Are high-degree generic nodes dominating retrieval?
Does reranking select the best evidence?

Compare graph retrieval against vector-only retrieval and hybrid keyword/vector retrieval.

Entity and Relationship Recall

Entity recall measures whether retrieval found the entities needed to answer the question.

Relationship recall measures whether retrieval found the relationships needed to explain the answer.

For example, a dependency question may require retrieving both the affected service and the dependency path connecting it to a user-facing application.

If the answer needs the path and the graph retrieves only one endpoint, recall is incomplete.

Precision and Noise

Graph retrieval can over-expand.

Precision measures whether the retrieved graph context is actually relevant.

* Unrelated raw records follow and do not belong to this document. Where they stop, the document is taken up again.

-- ==== Sys2Proof/Machine/Copy.lean ====
section
/-! DEFINITION. Class P: the commands at issue, and the copy engines that run them: plain copies, home-unit
read-modify-writes, barriers, sends, completion words, faults and failures (02 R61 to R63, R72, 10 R299 to R312, 18 R418,
R419). -/

namespace Sys2Proof.Machine

/-! ### Issue (01 R42, 10 R282, R301 to R312) -/

/-- An address operand of a class P word: address, alignment, the ranges it covers, watch kind (1 source, 2
destination). -/
structure CopyArg where
  addr : Nat
  align : Nat
  ranges : List (Nat × Nat)
  kind : Nat

/-- The faults a class P word raises at issue, in R411's order. -/
def State.checkCopy (s : State) (l : List CopyArg) (f : State → State) : State :=
  if l.any fun x => x.addr % x.align != 0 then s.trapBefore alignCause s.alignDetail 0
  else
    let bad (x : CopyArg) : Bool :=
      if isLocal x.addr then x.ranges.any fun r => r.2 != 0 && s.localBad r.1 r.2 else decide (2 ^ 52 ≤ x.addr)
    match l.find? bad with
    | some x => if isLocal x.addr then s.trapBefore scratchRange 0 x.addr else s.trapBefore 0x08 3 x.addr
    | none =>
      match l.findSome? fun x => x.ranges.findSome? fun r => if r.2 = 0 then none else s.watches x.kind r.1 r.2 with
      | some w => s.trapBefore watchCause (BitVec.ofNat 16 (w + 16 * s.env.pos.toNat)) 0
      | none => f s

/-- A command enters the store queue as the context's next, its landing entry beside it (10 R282). -/
def State.pushCmd (s : State) (op : CopyOp) (land : Option (LandKind × Nat)) : State :=
  let id := s.ctx.q.nextId
  let s := match land with
    | some (k, ad) => s.pushLanding k ad
    | none => s
  let c : CopyCmd :=
    { ident := 0, cid := s.cur, lid := bits s.ctx.c.lid 0 16, vc := s.ctx.place.1, tid := s.tidOf s.ctx, num := s.ctx.q.issued + 1, qid := id,
      ahead := [], buf := [], stamp := 0, op := op, land := land.map fun _ => id, st := .queued, cursor := 0,
      failed := false, tx := none, snp := s.verSource, bundle := s.issue.addr, handler := s.inh }
  (s.modQ fun q => { q with issued := q.issued + 1 }).pushStore (.cmd c) false false

/-- The byte count of CPY, CPACC and CPFILL. -/
def State.copyCount (s : State) (r : BitVec 6) (n : BitVec 20) : Nat := (s.sreg r.toNat + n.setWidth 64).toNat % 2 ^ 40

/-- CPY. -/
def execCpy (b a r : BitVec 6) (n : BitVec 20) (s : State) : Out :=
  s.scalar fun s => s.consume [b.toNat, a.toNat, r.toNat] fun s =>
    let dst := (s.sreg b.toNat).toNat
    let src := (s.sreg a.toNat).toNat
    let count := s.copyCount r n
    s.checkCopy [⟨dst, 1, [(dst, count)], 2⟩, ⟨src, 1, [(src, count)], 1⟩] fun s => s.pushCmd (.cpy dst src count) none

/-- The rows of a strided operand (10 R302). -/
def rowRanges (base len rows : Nat) (stride : Int) : List (Nat × Nat) :=
  (List.range rows).map fun (r : Nat) => ((wordOf ((base : Int) + (r : Int) * stride)).toNat, len)

/-- CPYS. -/
def execCpys (b a r : BitVec 6) (s : State) : Out :=
  s.scalar fun s => s.consume [b.toNat, a.toNat, r.toNat, r.toNat + 1] fun s =>
    let dst := (s.sreg b.toNat).toNat
    let src := (s.sreg a.toNat).toNat
    let g := s.sreg r.toNat
    let h := s.sreg (r.toNat + 1)
    let len := bits g 0 32
    let rows := bits g 32 32
    let ds := sext 32 (bits h 0 32)
    let ss := sext 32 (bits h 32 32)
    s.checkCopy [⟨dst, 1, rowRanges dst len rows ds, 2⟩, ⟨src, 1, rowRanges src len rows ss, 1⟩] fun s =>
      s.pushCmd (.cpys dst src len rows ds ss) none

/-- CPACC: a count that is no multiple of the element size raises ALIGN. -/
def execCpacc (b a r : BitVec 6) (n : BitVec 20) (o : BitVec 3) (t : BitVec 2) (s : State) : Out :=
  s.scalar fun s => s.consume [b.toNat, a.toNat, r.toNat] fun s =>
    let dst := (s.sreg b.toNat).toNat
    let src := (s.sreg a.toNat).toNat
    let count := s.copyCount r n
    let z := etySize t.toNat
    if count % z ≠ 0 then s.trapBefore alignCause s.alignDetail 0
    else s.checkCopy [⟨dst, z, [(dst, count)], 2⟩, ⟨src, z, [(src, count)], 1⟩] fun s =>
      s.pushCmd (.cpacc dst src count o.toNat t.toNat) none

/-- CPSWAP. -/
def execCpswap (d b v : BitVec 6) (w : BitVec 1) (a : BitVec 12) (s : State) : Out :=
  s.scalar fun s => s.consume [b.toNat, v.toNat] fun s =>
    let dst := (s.sreg b.toNat).toNat
    let z := if w = 1 then 8 else 4
    s.checkCopy [⟨dst, z, [(dst, z)], 2⟩] fun s =>
      s.pushCmd (.cpswap dst (s.sreg v.toNat) (w == 1)) (some (.swap (s.sname d.toNat), a.toNat))

/-- CPCAS. -/
def execCpcas (d b v c : BitVec 6) (w : BitVec 1) (a : BitVec 12) (s : State) : Out :=
  s.scalar fun s => s.consume [b.toNat, v.toNat, c.toNat] fun s =>
    let dst := (s.sreg b.toNat).toNat
    let z := if w = 1 then 8 else 4
    s.checkCopy [⟨dst, z, [(dst, z)], 2⟩] fun s =>
      s.pushCmd (.cpcas dst (s.sreg v.toNat) (s.sreg c.toNat) (w == 1)) (some (.swap (s.sname d.toNat), a.toNat))

/-- CPSEND: its descriptor in five registers. -/
def execCpsend (a : BitVec 6) (s : State) : Out :=
  let n := a.toNat
  s.scalar fun s => s.consume [n, n + 1, n + 2, n + 3, n + 4] fun s =>
    let src := (s.sreg (n + 2)).toNat
    let msg := (s.sreg (n + 4)).toNat
    let place := s.sreg (n + 3)
    s.checkCopy [⟨src, 1, [(src, bits place 32 24)], 1⟩, ⟨msg, 64, [(msg, 64)], 1⟩] fun s =>
      s.pushCmd (.cpsend (s.sreg n) (s.sreg (n + 1)) src place msg) none
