-- ==== Sys2Proof/Decode.lean ====
section
/-! DEFINITION. Decoding and encoding of slot words, prefixes and bundles (08 R214 to R229). Decoding is total: what is
not an instruction is refused with the opcode, or with the detail code of ILLEGAL_ENCODING (18 R410). -/

namespace Sys2Proof

/-- Why a slot word is not an instruction: an unassigned opcode, or ILLEGAL_ENCODING with its detail code (18 R410). -/
inductive DErr where
  | op (n : Nat)
  | enc (detail : BitVec 8)
  deriving DecidableEq, Repr

/-- Bits `lo + n - 1` to `lo` of a slot word, counted over both of its words. -/
def fld (w : BitVec 64) (lo n : Nat) : BitVec n := w.extractLsb' lo n

/-- A field put in place. -/
def put {n : Nat} (v : BitVec n) (lo : Nat) : BitVec 64 := v.setWidth 64 <<< lo

/-- The opcode, bits 12:7 (08 R219). -/
def opcode (w : BitVec 64) : Nat := (fld w 7 6).toNat

/-- A check that gives ILLEGAL_ENCODING with `detail` where it fails. -/
def ck {α : Type} (b : Bool) (detail : BitVec 8) (k : Except DErr α) : Except DErr α :=
  if b then k else .error (.enc detail)

/-- Reserved operand bits must be zero (08 R222). -/
def zero {α : Type} (w : BitVec 64) (lo n : Nat) (k : Except DErr α) : Except DErr α :=
  ck (fld w lo n == 0) 0x10 k

/-! ### Field values -/

/-- The values FMT may hold in bits 22:0 (07 R211): no format code 7, rounding code 0 to 5, clip code 0 to 2. -/
def fmtValueOk (v : BitVec 23) : Bool :=
  v.extractLsb' 0 4 != 7#4 && v.extractLsb' 4 4 != 7#4 && v.extractLsb' 8 4 != 7#4 &&
    decide ((v.extractLsb' 13 3).toNat ≤ 5) && v.extractLsb' 16 2 != 3#2

/-- The CREG numbers of the table of 09 R266. -/
def cregAssigned (r : BitVec 10) : Bool :=
  let n := r.toNat
  decide (n ≤ 0x12) || (decide (0x20 ≤ n) && decide (n ≤ 0x23)) || (decide (0x28 ≤ n) && decide (n ≤ 0x2F)) ||
    (decide (0x40 ≤ n) && decide (n ≤ 0x47))

/-- A scalar floating-point word takes no RND with code 5 (09 R274). -/
def noSR (e : Env) : Bool := match e.pfx.rnd with | some (c, _) => c != 5 | none => true

/-- Format codes of CVTF (09 R276). -/
def cvtfCode (c : BitVec 4) : Bool := decide (c.toNat ≤ 4) || decide (8 ≤ c.toNat)

/-- The ET codes of the floating-point vector operations (11 R317). -/
def etFloat (c : BitVec 4) : Bool := decide (c.toNat ≤ 2)

/-- The ET codes of the integer vector operations (11 R317). -/
def etInt (c : BitVec 4) : Bool := c == 8 || c == 9 || c == 10 || c == 12 || c == 13 || c == 14

/-- The ET codes of VPERM, VCOMPRESS, VEXPAND and of the operations that take both kinds (11 R317). -/
def etPerm (c : BitVec 4) : Bool := etFloat c || etInt c

/-- The width in bits of a format code's encoding (04 R119, R124). -/
def etWidth (c : BitVec 4) : Nat :=
  match c.toNat with
  | 0 => 32 | 1 => 16 | 2 => 16 | 3 => 8 | 4 => 8 | 5 => 4 | 6 => 32 | 7 => 32
  | 8 => 8 | 9 => 16 | 10 => 32 | 11 => 64 | 12 => 8 | 13 => 16 | 14 => 32 | _ => 64

/-- PART names an element of a lane (11 R326). -/
def partBelow (p : BitVec 3) (e4 : BitVec 4) : Bool := decide (p.toNat < 32 / etWidth e4)

/-- Codes and PART of VCVT (11 R335). -/
def vcvtOk (sf df : BitVec 4) (p : BitVec 3) : Bool :=
  etPerm sf && (decide (df.toNat ≤ 5) || etInt df) &&
    (let ps := 32 / etWidth sf; let pd := 32 / etWidth df
     if ps < pd then decide (p.toNat < pd / ps) else if pd < ps then decide (p.toNat < ps / pd) else p == 0)

/-- Format pairs of VRND (11 R336). -/
def vrndOk (sf tf : BitVec 4) : Bool :=
  match sf.toNat with
  | 0 => decide (tf.toNat ≤ 5)
  | 1 => tf == 1 || tf == 3 || tf == 4 || tf == 5
  | 2 => tf == 2 || tf == 3 || tf == 4 || tf == 5
  | _ => false

/-- Source types of VPACK (11 R338). -/
def vpackOk (sf : BitVec 4) : Bool := sf == 9 || sf == 10 || sf == 13 || sf == 14

/-- Format pairs and PART of VUNPK (11 R339). -/
def vunpkOk (sf df : BitVec 4) (p : BitVec 3) : Bool :=
  (match sf.toNat with
   | 1 | 2 | 3 | 4 | 5 => df == 0
   | 8 => df == 9 || df == 10
   | 9 => df == 10
   | 12 => df == 13 || df == 14
   | 13 => df == 14
   | _ => false) && decide (p.toNat < (32 / etWidth sf) / (32 / etWidth df))

/-- Formats and register limits of VSPCOMP (11 R340). -/
def vspcompOk (sf : BitVec 4) (x a d : BitVec 10) : Bool :=
  (sf == 1 || sf == 3 || sf == 4) && decide (a.toNat ≤ 1020) && decide (d.toNat ≤ 1022) &&
    decide (x.toNat ≠ d.toNat) && decide (x.toNat ≠ d.toNat + 1)

/-- Modes and formats of VBLKSCL (11 R341). -/
def vblksclOk (o : BitVec 2) (df : BitVec 4) : Bool :=
  match o.toNat with
  | 0 => df == 0
  | 1 => df == 3 || df == 4 || df == 5
  | 2 => df == 5
  | _ => false

/-- EW, ROWS and STRIDE of TLD (10 R292, R293). -/
def tldShape (w : BitVec 2) (t : BitVec 1) (r : BitVec 5) (s : BitVec 14) : Bool :=
  if t == 0 then w == 0 else
    match w.toNat with
    | 0 => r == 15
    | 1 => r == 31
    | 2 => r == 15 && s == 1
    | _ => r == 7 && s == 1

/-- KV of AMM lies below the window width of its weight class (13 R356, R364). -/
def ammK (w : BitVec 2) (k : BitVec 9) : Bool := decide (k.toNat < 64 * 2 ^ w.toNat)

/-- Five flags as bits 0 to 4. -/
def acc5 (rnd sat imx sco snp : Bool) : BitVec 5 :=
  put5 rnd 0 ||| put5 sat 1 ||| put5 imx 2 ||| put5 sco 3 ||| put5 snp 4
where
  put5 (b : Bool) (n : Nat) : BitVec 5 := if b then 1#5 <<< n else 0#5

Low precision causes the LLM to receive noisy facts, unrelated neighbors, broad community summaries, or stale context.

Control precision with traversal depth limits, edge-type filters, node-type filters, relationship confidence, access control, and reranking.

Evaluating Generated Answers

End-to-end evaluation checks whether the final AI answer is correct, relevant, and grounded.

Useful answer-level checks include:

Does the answer use retrieved graph evidence correctly?
Are cited sources relevant?
Are relationship paths explained accurately?
Is the answer faithful to source chunks?
Does the answer avoid unsupported claims?
Does it mention uncertainty when evidence is weak?

Answer faithfulness is especially important because an LLM can generate a fluent answer even when graph retrieval is incomplete or wrong.

Evaluation Dataset Design

Use real questions to evaluate the graph.

A good evaluation set includes:

single-hop questions
multi-hop questions
entity lookup questions
relationship path questions
provenance questions
freshness-sensitive questions
permission-sensitive questions
questions with known missing data

Each question should define expected entities, expected relationships, expected source evidence, and expected answer behavior.

Human Review vs Automated Evaluation

Human review is useful for high-risk facts, complex relationships, and sampled audits.

Automated evaluation is useful for regression testing, freshness monitoring, citation checks, schema validation, and retrieval benchmarks.

LLM-as-a-judge evaluation can help score relevance, faithfulness, and citation quality, but it should be calibrated against human-reviewed examples for important workflows.

Regression Testing

Every graph update can affect retrieval.

Regression tests should run when teams change:

entity extraction prompts
relationship extraction rules
chunking strategy
embedding model
graph schema
traversal rules
ranking logic
permission filters
summary generation prompts

The goal is to catch quality regressions before they reach users.

Operational Monitoring

Production graph evaluation should include live monitoring.

Track signals such as:

ingestion failures
orphaned chunks
entities with no evidence
relationships with no source links
stale summaries
unusually large graph expansions
retrieval latency
citation failure rate
user feedback on answer quality

These signals help detect graph quality problems before they become answer quality problems.

A Practical Evaluation Checklist

Can the graph answer representative user questions?
Are important entity types covered?
Are important relationship types covered?
Are entities deduplicated and correctly typed?
Are relationships directional and supported by evidence?
Do graph facts link to exact source chunks?
Are stale facts detected and handled?
Does graph retrieval improve context recall?
Does graph expansion add useful context without too much noise?
Are generated answers faithful to retrieved evidence?
Are permissions respected during retrieval and citation display?
Are graph updates covered by regression tests?

Summary

Knowledge graph evaluation should measure coverage, accuracy, and freshness.

Coverage asks whether the graph contains the entities, relationships, and sources needed for real questions. Accuracy asks whether those facts are correct and supported. Freshness asks whether the graph still reflects current source data.

For GraphRAG and AI agents, the final test is whether the graph improves grounded answers: better retrieval, better citations, better relationship reasoning, and fewer unsupported claims.